● **Goal of the exercise**
A stretch of the entries below is to be set down exactly, running from the line with "unfold Dev.addPair" through the line with "apply Dev.addPair_within |", both included, and no other line.

Stored items:
━━━
theorem execSessionConfirmTimeout_within {sid : Nat} {s t : State} (h : execSessionConfirmTimeout sid s = .next t) :
    Within 2097152 s.dev t.dev := by
  unfold execSessionConfirmTimeout at h
  refine onDev_within h fun d => ?_
  repeat' first | (with_reducible first | assumption | exact .refl _ | apply Dev.endSession_within | apply Within.ite | split) | exact rfl

theorem execSessionIdleTimeout_within {sid : Nat} {s t : State} (h : execSessionIdleTimeout sid s = .next t) :
    Within 2097152 s.dev t.dev := by
  unfold execSessionIdleTimeout at h
  refine onDev_within h fun d => ?_
  repeat' first | (with_reducible first | assumption | exact .refl _ | apply Dev.endSession_within | apply Within.ite | split) | exact rfl

theorem Dev.toFlash_within {M : Nat} {d₀ d : Dev} (hM : Sub 64 M) (hW : Within M d₀ d) (kv : Nat × Int) :
    Within M d₀ (d.toFlash kv) := by
  refine hW.step ?_ hM
  clear hW hM
  unfold Dev.toFlash
  repeat' first | (with_reducible first | assumption | exact .refl _ | apply Within.ite) | with_reducible apply Within.flash_set | exact rfl

theorem Dev.blobToFlash_within {M : Nat} {d₀ d : Dev} (hM : Sub 64 M) (hW : Within M d₀ d) (kv : Nat × Bytes) :
    Within M d₀ (d.blobToFlash kv) := by
  refine hW.step ?_ hM
  clear hW hM
  unfold Dev.blobToFlash
  repeat' first | (with_reducible first | assumption | exact .refl _ | apply Within.ite) | with_reducible apply Within.flashBlobs_set | exact rfl

theorem Dev.anaRest_within {M : Nat} {d₀ d : Dev} (hM : Sub 256 M) (hW : Within M d₀ d) (ch : Nat) (status : Int) :
    Within M d₀ (d.anaRest ch status) := by
  refine hW.step ?_ hM
  clear hW hM
  unfold Dev.anaRest
  repeat' first | (with_reducible first | assumption | exact .refl _ | apply Dev.analogSafe_within | apply Dev.set_within | apply Within.ite) | extract_lets | exact rfl

theorem Dev.safeCommitted_within {M : Nat} {d₀ d : Dev} (hM : Sub 256 M) (hW : Within M d₀ d) (vals : List (Nat × Int)) :
    Within M d₀ (d.safeCommitted vals) := by
  refine hW.step ?_ hM
  clear hW hM
  unfold Dev.safeCommitted
  repeat' first | (with_reducible first | assumption | exact .refl _ | apply Dev.analogSafe_within | apply Dev.setB_within | (apply Within.each ?_ (fun d x => ?_)) | apply Within.ite) | extract_lets | exact rfl

theorem Dev.commitDone_within {M : Nat} {d₀ d : Dev} (hM : Sub 6292288 M) (hW : Within M d₀ d) (c : Commit) :
    Within M d₀ (d.commitDone c) := by
  refine hW.step ?_ hM
  clear hW hM
  unfold Dev.commitDone
  repeat' first | (with_reducible first | assumption | exact .refl _ | apply Dev.blobToFlash_within | apply Dev.bump_within | apply Dev.complete_within | apply Dev.safeCommitted_within | apply Dev.toFlash_within | (apply Within.each ?_ (fun d x => ?_)) | apply Within.ite) | extract_lets | exact rfl

theorem execRwpCommitDone_within {s t : State} (h : execRwpCommitDone s = .next t) :
    Within 6292288 s.dev t.dev := by
  unfold execRwpCommitDone at h
  refine onDev_within h fun d => ?_
  repeat' first | (with_reducible first | assumption | exact .refl _ | apply Dev.commitDone_within | split) | with_reducible apply Within.dict_set | exact rfl

theorem Dev.dropBlock_within {M : Nat} {d₀ d : Dev} (hM : Sub 2097152 M) (hW : Within M d₀ d) (sid : Nat) (tag : Nat) :
    Within M d₀ (d.dropBlock sid tag) := by
  refine hW.step ?_ hM
  clear hW hM
  unfold Dev.dropBlock
  repeat' first | (with_reducible first | assumption | exact .refl _) | with_reducible apply Within.dict_set | exact rfl

theorem Dev.failBlock_within {M : Nat} {d₀ d : Dev} (hM : Sub 6291968 M) (hW : Within M d₀ d) (b : Block) (a : Ans) :
    Within M d₀ (d.failBlock b a) := by
  refine hW.step ?_ hM
  clear hW hM
  unfold Dev.failBlock
  repeat' first | (with_reducible first | assumption | exact .refl _ | apply Dev.complete_within | apply Dev.dropBlock_within | apply Dev.event_within) | extract_lets | exact rfl

/-- What an object's block write leaves alone. -/
structure BlockObj.Keeps (N : Nat) (o : BlockObj) : Prop where
  eff : ∀ se b d, Within N d (o.eff se b d)
  refused : ∀ se r d, Within N d (o.refused se r d)

theorem Dev.writeBlock_within {M : Nat} {d₀ d : Dev} {o : BlockObj} (hM : Sub 6291968 M) (ho : o.Keeps M) (h : Within M d₀ d)
    (se : Session) (b : Block) (data : Bytes) : Within M d₀ (d.writeBlock o se b data) := by
  unfold Dev.writeBlock
  have hD : Sub 2097152 M := Sub.trans (B := 6291968) rfl hM
  have g : Within M d₀ ((o.eff se data (d.dropBlock b.sid b.tag)).bumpVer b.key) :=
    Dev.bumpVer_within .zero ((Dev.dropBlock_within hD h _ _).trans (ho.eff _ _ _)) _
  extract_lets
  apply Within.ite
  · with_reducible apply Within.dict_set
    · exact hD.testBit rfl
    · exact g
  · exact Dev.complete_within hM g _ _ _ _ _ _

theorem Dev.lastSegment_within {M : Nat} {d₀ d : Dev} {o : BlockObj} (hM : Sub 39846400 M) (ho : o.Keeps M)
    (h : Within M d₀ d) (hd : Hdr) (se : Session) (b : Block) : Within M d₀ (d.lastSegment o hd se b) := by
  have hS : Sub 6291968 M := Sub.trans (B := 39846400) rfl hM
  have hV : Sub 33554432 M := Sub.trans (B := 39846400) rfl hM
  unfold Dev.lastSegment
  extract_lets
  apply Within.ite
  · exact Dev.failBlock_within hS (Dev.ighViolation_within hV h _ _) _ _
  · apply Within.ite
    · exact Dev.failBlock_within hS h _ _
    · split
      · exact Dev.failBlock_within hS (h.trans (ho.refused _ _ _)) _ _
      · exact Dev.writeBlock_within hS ho h _ _ _

theorem Dev.takeSegment_within {M : Nat} {d₀ d : Dev} {o : Nat → BlockObj} (hM : Sub 39846400 M) (ho : ∀ k, (o k).Keeps M)
    (h : Within M d₀ d) (hd : Hdr) (se : Session) (b : Block) : Within M d₀ (d.takeSegment o hd se b) := by
  have hS : Sub 6291968 M := Sub.trans (B := 39846400) rfl hM
  have hD : Sub 2097152 M := Sub.trans (B := 39846400) rfl hM
  unfold Dev.takeSegment
  have g : ∀ x, Within M d₀ { d.dropBlock b.sid b.tag with dict := x } := fun x =>
    Within.dict_set (hD.testBit rfl) (Dev.dropBlock_within hD h _ _)
  apply Within.ite
  · exact Dev.sessionAnswer_within hS (g _) _ _ _ _ _ _
  · exact Dev.lastSegment_within hM (ho _) (g _) _ _ _

theorem Dev.firstSegment_within {M : Nat} {d₀ d : Dev} {o : Nat → BlockObj} (hM : Sub 39846400 M) (ho : ∀ k, (o k).Keeps M)
    (h : Within M d₀ d) (hd : Hdr) (se : Session) (payload : Bytes) : Within M d₀ (d.firstSegment o hd se payload) := by
  have hS : Sub 6291968 M := Sub.trans (B := 39846400) rfl hM
  have hV : Sub 33554432 M := Sub.trans (B := 39846400) rfl hM
  have hD : Sub 2097152 M := Sub.trans (B := 39846400) rfl hM
  unfold Dev.firstSegment
  extract_lets
  repeat' first
    | (with_reducible first | exact h | exact hS | exact hV | exact hD | exact hM | apply Within.ite | apply Dev.complete_within | apply Dev.ighViolation_within | apply Dev.takeSegment_within | apply Dev.onSession_within | split)
    | exact ho

theorem Dev.blockFrame_within {M : Nat} {d₀ d : Dev} {o : Nat → BlockObj} (hM : Sub 39846400 M) (ho : ∀ k, (o k).Keeps M)
    (h : Within M d₀ d) (hd : Hdr) (payload : Bytes) : Within M d₀ (d.blockFrame o hd payload) := by
  have hS : Sub 6291968 M := Sub.trans (B := 39846400) rfl hM
  have hV : Sub 33554432 M := Sub.trans (B := 39846400) rfl hM
  unfold Dev.blockFrame
  extract_lets
  repeat' first
    | (with_reducible first | exact h | exact hS | exact hV | exact hM | apply Within.ite | apply Dev.complete_within | apply Dev.ighViolation_within | apply Dev.takeSegment_within | apply Dev.firstSegment_within | apply Dev.sessionAnswer_within | split)
    | refine Dev.admission_stop hM ?_ (by assumption)
    | refine Dev.admission_go hM ?_ (by assumption)
    | exact ho

theorem execBlockGapTimeout_within {sid : Nat} {tag : Nat} {s t : State} (h : execBlockGapTimeout sid tag s = .next t) :
    Within 6291968 s.dev t.dev := by
  unfold execBlockGapTimeout at h
  refine onDev_within h fun d => ?_
  repeat' first | (with_reducible first | assumption | exact .refl _ | apply Dev.failBlock_within | apply Within.ite | split) | exact rfl

theorem keyObj_keeps {M : Nat} (hM : Sub 10485760 M) (k : Nat) : (keyObj k).Keeps M := by
  constructor
  · intro se b d
    refine Within.mono (M := 10485760) ?_ hM
    unfold keyObj
    repeat' first | (with_reducible first | assumption | exact .refl _ | apply Dev.set_within | apply Dev.setBlob_within) | extract_lets | with_reducible apply Within.dict_set | dsimp only | exact rfl
  · intro se r d
    exact .refl _

theorem Dev.endKeyed_within {M : Nat} {d₀ d : Dev} (hM : Sub 2621440 M) (hW : Within M d₀ d) (d0 : Dev) :
    Within M d₀ (d0.endKeyed d) := by
  refine hW.step ?_ hM
  clear hW hM
  unfold Dev.endKeyed
  repeat' first | (with_reducible first | assumption | exact .refl _ | apply Dev.closeConns_within | apply Dev.endSessions_within | (apply Within.each ?_ (fun d x => ?_)) | apply Within.ite) | exact rfl

theorem Dev.keyFrame_within {M : Nat} {d₀ d : Dev} (hM : Sub 48759296 M) (hW : Within M d₀ d) (hd : Hdr) (payload : Bytes) :
    Within M d₀ (d.keyFrame hd payload) := by
  refine hW.step ?_ hM
  clear hW hM
  unfold Dev.keyFrame
  repeat' first | (with_reducible first | assumption | exact .refl _ | apply Dev.blockFrame_within | apply Dev.endKeyed_within) | exact fun _ => keyObj_keeps (by exact rfl) _ | exact rfl

theorem execKeyWrite_within {hd : Hdr} {payload : Bytes} {s t : State} (h : execKeyWrite hd payload s = .next t) :
    Within 48759296 s.dev t.dev := by
  unfold execKeyWrite at h
  refine onDev_within h fun d => ?_
  repeat' first | (with_reducible first | assumption | exact .refl _ | apply Dev.keyFrame_within) | exact rfl

theorem Dev.readGate_stop {M : Nat} {d₀ d e : Dev} {hd : Hdr} {op : Nat} {payload : Bytes} {idx sub : Nat} {own : Option Refuse}
    (hM : Sub 39846400 M) (h : Within M d₀ d) (k : d.readGate hd op payload idx sub own = .stop e) : Within M d₀ e := by
  have hS : Sub 6291968 M := Sub.trans (B := 39846400) rfl hM
  unfold Dev.readGate at k
  dsimp only at k
  repeat' split at k
  all_goals
    first
    | (cases k; done)
    | (obtain rfl := ReadGate.stop.inj k
       repeat' first
        | (with_reducible first | exact h | exact hS | exact hM | apply Dev.complete_within)
        | refine Dev.admission_stop hM ?_ (by assumption)
        | refine Dev.admission_go hM ?_ (by assumption))
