-- ==== Sys2Proof/Laws/IngestFrame.lean ====
section
/-! SUPPORT. What the operations of Machine/Ingest.lean leave alone. -/
namespace Sys2Proof.Machine

theorem Dev.setSlot_within {M : Nat} {d₀ d : Dev} (hM : Sub 1024 M) (hW : Within M d₀ d) (s : Nat) (r : SlotRt) :
    Within M d₀ (d.setSlot s r) := by
  refine hW.step ?_ hM
  clear hW hM
  unfold Dev.setSlot
  repeat' first | (with_reducible first | assumption | exact .refl _ | apply Within.ite) | with_reducible apply Within.slots_set | exact rfl

theorem Dev.onSlot_within {M : Nat} {d₀ d : Dev} (hM : Sub 1024 M) (hW : Within M d₀ d) (s : Nat) (f : SlotRt → SlotRt) :
    Within M d₀ (d.onSlot s f) := by
  refine hW.step ?_ hM
  clear hW hM
  unfold Dev.onSlot
  repeat' first | (with_reducible first | assumption | exact .refl _ | apply Dev.setSlot_within) | exact rfl

theorem Dev.refreshSlot_within {M : Nat} {d₀ d : Dev} (hM : Sub 0 M) (hW : Within M d₀ d) (s : Nat) :
    Within M d₀ (d.refreshSlot s) := by
  refine hW.step ?_ hM
  clear hW hM
  unfold Dev.refreshSlot
  repeat' first | (with_reducible first | assumption | exact .refl _ | apply Dev.set_within | apply Within.ite) | exact rfl

theorem Dev.slotViolation_within {M : Nat} {d₀ d : Dev} (hM : Sub 33554432 M) (hW : Within M d₀ d) (s : Nat) (code : Nat) :
    Within M d₀ (d.slotViolation s code) := by
  refine hW.step ?_ hM
  clear hW hM
  unfold Dev.slotViolation
  repeat' first | (with_reducible first | assumption | exact .refl _ | apply Dev.bump_within | apply Dev.refreshSlot_within | apply Dev.violate_within | apply Within.ite) | extract_lets | exact rfl

theorem Dev.slotEvent_within {M : Nat} {d₀ d : Dev} (hM : Sub 0 M) (hW : Within M d₀ d) (s : Nat) (code : Nat) :
    Within M d₀ (d.slotEvent s code) := by
  refine hW.step ?_ hM
  clear hW hM
  unfold Dev.slotEvent
  repeat' first | (with_reducible first | assumption | exact .refl _ | apply Dev.event_within) | exact rfl

theorem Dev.restartModel_within {M : Nat} {d₀ d : Dev} (hM : Sub 1024 M) (hW : Within M d₀ d) (s : Nat) :
    Within M d₀ (d.restartModel s) := by
  refine hW.step ?_ hM
  clear hW hM
  unfold Dev.restartModel
  repeat' first | (with_reducible first | assumption | exact .refl _ | apply Dev.bump_within | apply Dev.onSlot_within | apply Dev.set_within | apply Dev.slotEvent_within) | extract_lets | exact rfl

theorem Dev.addPair_within {M : Nat} {d₀ d : Dev} (hM : Sub 1024 M) (hW : Within M d₀ d) (s : Nat) (ts : Int) (a : Int) :
    Within M d₀ (d.addPair s ts a) := by
  refine hW.step ?_ hM
  clear hW hM
  unfold Dev.addPair
  repeat' first | (with_reducible first | assumption | exact .refl _ | apply Dev.onSlot_within | apply Within.ite | split) | extract_lets | exact rfl

theorem Dev.stampItem_snd {M : Nat} {d₀ d : Dev} (hM : Sub 1024 M) (h : Within M d₀ d) (s : Nat) (raw : Option Nat) (a : Int) :
    Within M d₀ (d.stampItem s raw a).2.2 := by
  refine h.step ?_ hM
  clear h hM
  unfold Dev.stampItem
  try dsimp only
  repeat' split
  repeat' first | (with_reducible first | assumption | exact .refl _ | apply Dev.addPair_within | apply Dev.onSlot_within | apply Dev.restartModel_within | apply Within.ite | split) | extract_lets | exact rfl
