@[simp] theorem Dev.onSol_reg (d : Dev) (f : Sol → Sol) (x : Nat) : (d.onSol f).reg x = d.reg x := rfl

@[simp] theorem Dev.onNet_fields (d : Dev) (f : Net → Net) :
      (d.onNet f).regs = d.regs ∧ (d.onNet f).blobs = d.blobs ∧ (d.onNet f).vers = d.vers ∧
      (d.onNet f).flash = d.flash ∧ (d.onNet f).flashBlobs = d.flashBlobs ∧ (d.onNet f).mem = d.mem ∧
      (d.onNet f).out = d.out ∧ (d.onNet f).fresh = d.fresh ∧ (d.onNet f).log = d.log ∧
      (d.onNet f).partners = d.partners ∧ (d.onNet f).tl = d.tl ∧ (d.onNet f).servo = d.servo ∧
      (d.onNet f).fences = d.fences ∧ (d.onNet f).waits = d.waits ∧ (d.onNet f).dict = d.dict ∧
      (d.onNet f).mbox = d.mbox ∧ (d.onNet f).queues = d.queues ∧ (d.onNet f).genReserved = d.genReserved ∧
      (d.onNet f).handAt = d.handAt ∧ (d.onNet f).startWindow = d.startWindow ∧ (d.onNet f).latches = d.latches ∧
      (d.onNet f).phaseLatches = d.phaseLatches ∧ (d.onNet f).seqs = d.seqs ∧ (d.onNet f).books = d.books ∧ (d.onNet f).barHandle = d.barHandle ∧
      (d.onNet f).barTarget = d.barTarget ∧ (d.onNet f).barLatch = d.barLatch ∧ (d.onNet f).barEra = d.barEra ∧
      (d.onNet f).pins = d.pins ∧ (d.onNet f).boot = d.boot ∧ (d.onNet f).banks = d.banks ∧ (d.onNet f).tu = d.tu ∧
      (d.onNet f).analogOut = d.analogOut ∧ (d.onNet f).slots = d.slots ∧ (d.onNet f).encs = d.encs ∧
      (d.onNet f).stage = d.stage ∧ (d.onNet f).csiPend = d.csiPend ∧ (d.onNet f).fus = d.fus ∧
      (d.onNet f).ten = d.ten ∧ (d.onNet f).safe = d.safe ∧ (d.onNet f).sol = d.sol ∧ (d.onNet f).aud = d.aud ∧
      (d.onNet f).mix = d.mix ∧ (d.onNet f).ana = d.ana ∧ (d.onNet f).virek = d.virek ∧
      (d.onNet f).islCause = d.islCause ∧ (d.onNet f).islAt = d.islAt ∧ (d.onNet f).pours = d.pours ∧
      (d.onNet f).pow = d.pow :=
  ⟨rfl, rfl, rfl, rfl, rfl, rfl, rfl, rfl, rfl, rfl, rfl, rfl, rfl, rfl, rfl, rfl, rfl, rfl, rfl, rfl, rfl, rfl, rfl, rfl, rfl, rfl, rfl, rfl, rfl, rfl, rfl, rfl, rfl, rfl, rfl, rfl, rfl, rfl, rfl, rfl, rfl, rfl, rfl, rfl, rfl, rfl, rfl, rfl, rfl⟩

@[simp] theorem Dev.onNet_reg (d : Dev) (f : Net → Net) (x : Nat) : (d.onNet f).reg x = d.reg x := rfl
━━━
● **Result below**
  unfold Dev.addPair
  repeat' first | (with_reducible first | assumption | exact .refl _ | apply Dev.onSlot_within | apply Within.ite | split) | extract_lets | exact rfl

theorem Dev.stampItem_snd {M : Nat} {d₀ d : Dev} (hM : Sub 1024 M) (h : Within M d₀ d) (s : Nat) (raw : Option Nat) (a : Int) :
    Within M d₀ (d.stampItem s raw a).2.2 := by
  refine h.step ?_ hM
  clear h hM
  unfold Dev.stampItem
  try dsimp only
  repeat' split
  repeat' first | (with_reducible first | assumption | exact .refl _ | apply Dev.addPair_within | apply Dev.onSlot_within | apply Dev.restartModel_within | apply Within.ite | split) | extract_lets | exact rfl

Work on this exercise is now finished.